This repository showcases using Terraform to provision a Vercel project with environment variables.
Terraform is an open-source infrastructure as code (IaC) tool that allows you to manage and provision infrastructure resources such as servers, storage, networks, and more across multiple cloud platforms and service providers using a declarative configuration language. It enables you to create, modify, and destroy infrastructure resources in a repeatable and consistent manner.
Infrastructure as code makes it easier to version, share, and collaborate with others, and ensures that your infrastructure is always up-to-date and consistent with your desired state. Terraform provides a powerful execution plan feature that helps you to understand the changes that will be made to your infrastructure before you apply them.
In Terraform, state refers to the current state of the infrastructure that is being managed. This includes information about the resources that have been created, their current configuration, and any dependencies between them.
Terraform stores this state information in a state file which it uses to determine the changes that need to be made to the infrastructure when you run the terraform apply
command.
The state file is either stored locally on your machine or remotely in the cloud (such as an S3 bucket, database or VCS provider). Remote storage is useful when working in a team and/or when you want to execute Terraform via CI.
This command initializes a working directory containing Terraform configuration files. This is the first command that should be run after writing a new Terraform configuration or cloning an existing one from version control.

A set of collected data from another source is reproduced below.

-- ==== Sys2Proof/Laws/KeepsFold.lean ====
section
/-! SUPPORT. What the operations of `Machine/Fold.lean` keep (`Keeps`). -/

namespace Sys2Proof.Machine

set_option linter.all false

theorem State.putYard_keeps {σ₀ σ : State} (hk : Keeps σ₀ σ) (a : Nat) (bs : List Byte) :
    Keeps σ₀ (State.putYard σ a bs) :=
  Keeps.yard hk _ (fun h => Mem.writeBytes_wf _ _ _ h)

theorem State.promote_keeps {σ₀ σ : State} (hk : Keeps σ₀ σ) (t : TileRef) (h : Hdr) (k : Nat) :
    Keeps σ₀ (State.promote σ t h k).1 := by
  have h1 := Keeps.foldl hk (fun u x => u.putYard (u.elemAt t { h with e128 := true, slot := k } x.1 x.2)
    (natLe (promoteG40 (σ.elemCode t h x.1 x.2)) 16)) t.positions (fun b x hb => State.putYard_keeps hb _ _)
  exact h1

theorem State.promotionRule_keeps {σ₀ σ : State} (hk : Keeps σ₀ σ) (t : TileRef) (h : Hdr) (al : Bool) :
    Keeps σ₀ (State.promotionRule σ t h al).1 := by
  unfold State.promotionRule
  split
  · exact State.promote_keeps hk _ _ _
  · exact hk

theorem State.foldInto_keeps {σ₀ σ : State} (hk : Keeps σ₀ σ) (t : TileRef) (h : Hdr) (ps : List ((Nat × Nat) × Val)) :
    Keeps σ₀ (State.foldInto σ t h ps).1 := by
  unfold State.foldInto
  apply Keeps.foldlFst hk
  intro b x hb
  dsimp only
  split
  · exact State.putYard_keeps hb _ _
  · exact hb

theorem State.zeroRest_keeps {σ₀ σ : State} (hk : Keeps σ₀ σ) (t : TileRef) (h : Hdr) :
    Keeps σ₀ (State.zeroRest σ t h) := by
  unfold State.zeroRest
  split
  · exact Keeps.foldl hk _ _ (fun b x hb => Keeps.yard hb _ (fun h => Mem.clear_wf _ _ _ h))
  · exact hk

theorem State.foldTile_keeps {σ₀ σ : State} (hk : Keeps σ₀ σ) (e : Nat) (t : TileRef) (first promoteOn : Bool)
    (ps : List ((Nat × Nat) × Val)) (fl : FoldFlags) : Keeps σ₀ (State.foldTile σ e t first promoteOn ps fl) := by
  have h1 : ∀ (c : Bool) h, Keeps σ₀ (if c = true then σ.promotionRule t h promoteOn else (σ, h, false)).1 := by
    intro c h
    cases c
    · exact hk
    · exact State.promotionRule_keeps hk _ _ _
  unfold State.foldTile
  extract_lets h0 h1' r2
  exact State.modCut_keeps (State.orFlags_keeps (State.putYard_keeps (State.foldInto_keeps
    (State.zeroRest_keeps (h1 _ _) _ _) _ _ _) _ _) _ _) _ _

theorem State.resetTile_keeps {σ₀ σ : State} (hk : Keeps σ₀ σ) (hdr : Nat) :
    Keeps σ₀ (State.resetTile σ hdr) := by
  unfold State.resetTile
  extract_lets s1
  have hk_s1 : Keeps σ₀ s1 := by
    dsimp only [s1]
    repeat' first
      | with_reducible assumption
      | with_reducible apply State.putYard_keeps
      | intro _
      | with_reducible split
      | assumption
      | rfl
      | apply State.putYard_keeps
  clear_value s1
  try dsimp only
  repeat' first
    | with_reducible assumption
    | with_reducible apply State.putYard_keeps
    | intro _
    | with_reducible split
    | assumption
    | rfl
    | apply State.putYard_keeps

theorem State.publishN_keeps {σ₀ σ : State} (hk : Keeps σ₀ σ) (e n : Nat) :
    Keeps σ₀ (State.publishN σ e n) := by
  induction n generalizing σ with
  | zero => exact hk
  | succ k ih =>
    unfold State.publishN
    dsimp only
    split
    · exact ih (State.tallyDone_keeps (State.modCut_keeps hk _ _) _)
    · exact hk

theorem State.publish_keeps {σ₀ σ : State} (hk : Keeps σ₀ σ) (e : Nat) : Keeps σ₀ (State.publish σ e) :=
  State.publishN_keeps hk _ _

theorem State.itemDone_keeps {σ₀ σ : State} (hk : Keeps σ₀ σ) (e item : Nat) :
    Keeps σ₀ (State.itemDone σ e item) := by
  unfold State.itemDone
  try dsimp only
  repeat' first
    | with_reducible assumption
    | with_reducible apply State.modCut_keeps
    | with_reducible apply State.publish_keeps
    | intro _
    | with_reducible split
    | assumption
    | rfl
    | apply State.modCut_keeps
    | apply State.publish_keeps

theorem State.checkSlice_keeps {σ₀ σ : State} (hk : Keeps σ₀ σ) (e slice : Nat) :
    Keeps σ₀ (State.checkSlice σ e slice) := by
  unfold State.checkSlice
  try dsimp only
  repeat' first
    | with_reducible assumption
    | with_reducible apply State.itemDone_keeps
    | intro _
    | with_reducible split
    | assumption
    | rfl
    | apply State.itemDone_keeps

theorem State.freeShadow_keeps {σ₀ σ : State} (hk : Keeps σ₀ σ) (n b : Nat) :
    Keeps σ₀ (State.freeShadow σ n b) := by
  unfold State.freeShadow
  try dsimp only
  repeat' first
    | with_reducible assumption
    | with_reducible apply State.modBench_keeps
    | with_reducible apply State.tryStart_keeps
    | intro _
    | with_reducible split
    | assumption
    | rfl
    | apply State.modBench_keeps
    | apply State.tryStart_keeps

theorem State.afterFold_keeps {σ₀ σ : State} (hk : Keeps σ₀ σ) (e : Nat) (p : PassId) :
    Keeps σ₀ (State.afterFold σ e p) := by
  unfold State.afterFold
  extract_lets s1
  have hk_s1 : Keeps σ₀ s1 := by
    dsimp only [s1]
    repeat' first
      | with_reducible assumption
      | with_reducible apply State.modCut_keeps
      | with_reducible apply State.checkSlice_keeps
      | intro _
      | with_reducible split
      | assumption
      | rfl
      | apply State.modCut_keeps
      | apply State.checkSlice_keeps
  clear_value s1
  try dsimp only
  repeat' first
    | with_reducible assumption
    | with_reducible apply State.modCut_keeps
    | with_reducible apply State.checkSlice_keeps
    | intro _
    | with_reducible split
    | assumption
    | rfl
    | apply State.modCut_keeps
    | apply State.checkSlice_keeps

theorem State.fold_keeps {σ₀ σ : State} (hk : Keeps σ₀ σ) (n b : Nat) :
    Keeps σ₀ (State.fold σ n b) := by
  unfold State.fold
  try dsimp only
  repeat' first
    | with_reducible assumption
    | with_reducible apply State.foldTile_keeps
    | with_reducible apply State.orFlags_keeps
    | with_reducible apply State.freeShadow_keeps
    | with_reducible apply State.afterFold_keeps
    | intro _
    | with_reducible split
    | assumption
    | rfl
    | apply State.foldTile_keeps
    | apply State.orFlags_keeps
    | apply State.freeShadow_keeps
    | apply State.afterFold_keeps

theorem Keeps.slots {s a : State} (h : Keeps s a) (x : Tab Nat) : Keeps s { a with slots := x } := h

theorem State.combine_keeps {σ₀ σ : State} (hk : Keeps σ₀ σ) (e : Nat) (t u : TileRef) (promoteOn : Bool) :
    Keeps σ₀ (State.combine σ e t u promoteOn) := by
  unfold State.combine
  extract_lets hx hy bothG tooMany vals steal slot h0 h1
  apply State.modCut_keeps
  apply State.orFlags_keeps
  apply State.putYard_keeps
  apply State.putYard_keeps
  apply Keeps.slots
  apply Keeps.foldlFst (a := (σ, false)) hk
  intro b x hb
  apply State.putYard_keeps
  exact hb

theorem State.treeStep_keeps {σ₀ σ : State} (hk : Keeps σ₀ σ) (e slice level rank : Nat) :
    Keeps σ₀ (State.treeStep σ e slice level rank) := by
  unfold State.treeStep
  try dsimp only
  repeat' first
    | with_reducible assumption
    | with_reducible apply State.combine_keeps
    | with_reducible apply State.modCut_keeps
    | with_reducible apply State.checkSlice_keeps
    | intro _
    | with_reducible split
    | assumption
    | rfl
    | apply State.combine_keeps
    | apply State.modCut_keeps
    | apply State.checkSlice_keeps

theorem State.initialFold_keeps {σ₀ σ : State} (hk : Keeps σ₀ σ) (e slice : Nat) (values : List (List Nat)) :
    Keeps σ₀ (State.initialFold σ e slice values) := by
  unfold State.initialFold
  try dsimp only
  repeat' first
    | with_reducible assumption
    | with_reducible apply State.foldTile_keeps
    | with_reducible apply State.orFlags_keeps
    | with_reducible apply State.checkSlice_keeps
    | intro _
    | with_reducible split
    | assumption
    | rfl
    | apply State.foldTile_keeps
    | apply State.orFlags_keeps
    | apply State.checkSlice_keeps

end Sys2Proof.Machine
end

It is safe to run this command multiple times. It pulls down providers listed within the Terraform script and generates a lockfile (.terraform.lock.hcl
) listing the versions used.
During init, the root configuration directory is consulted for backend configuration and the chosen backend is initialized using the given configuration settings. This allows the script to read and write remote state.
terraform init
You can use this command to create an execution plan by reading current state and diffing it against the current script. Use this command to check whether the proposed changes match what you expected before you apply the changes. If Terraform detects that no changes are needed to resource instances then the command will report that no actions need to be taken.
You can use the optional -out=FILE
option to save the generated plan to a file on disk, which you can later execute by passing the file to terraform apply
as an extra argument. This two-step workflow is primarily intended for when running Terraform in automation.
terraform plan -out=plan
The terraform show command is used to provide human-readable output from a state or plan file. This can be used to inspect a plan to ensure that the planned operations are expected, or to inspect the current state as Terraform sees it.
terraform show "plan"
The terraform apply command executes the actions proposed in a Terraform plan.
When you run terraform apply without passing a saved plan file, Terraform automatically creates a new execution plan as if you had run terraform plan, prompts you to approve that plan, and takes the indicated actions.
When you pass a saved plan file to terraform apply, Terraform takes the actions in the saved plan without prompting you for confirmation. You may want to use this two-step workflow when running Terraform in automation.
terraform apply "plan"
The terraform destroy command is a convenient way to destroy all remote objects managed by a particular Terraform configuration.
While you will typically not want to destroy long-lived objects in a production environment, Terraform is sometimes used to manage ephemeral infrastructure for development purposes, in which case you can use terraform destroy to conveniently clean up all of those temporary objects once you are finished with your work.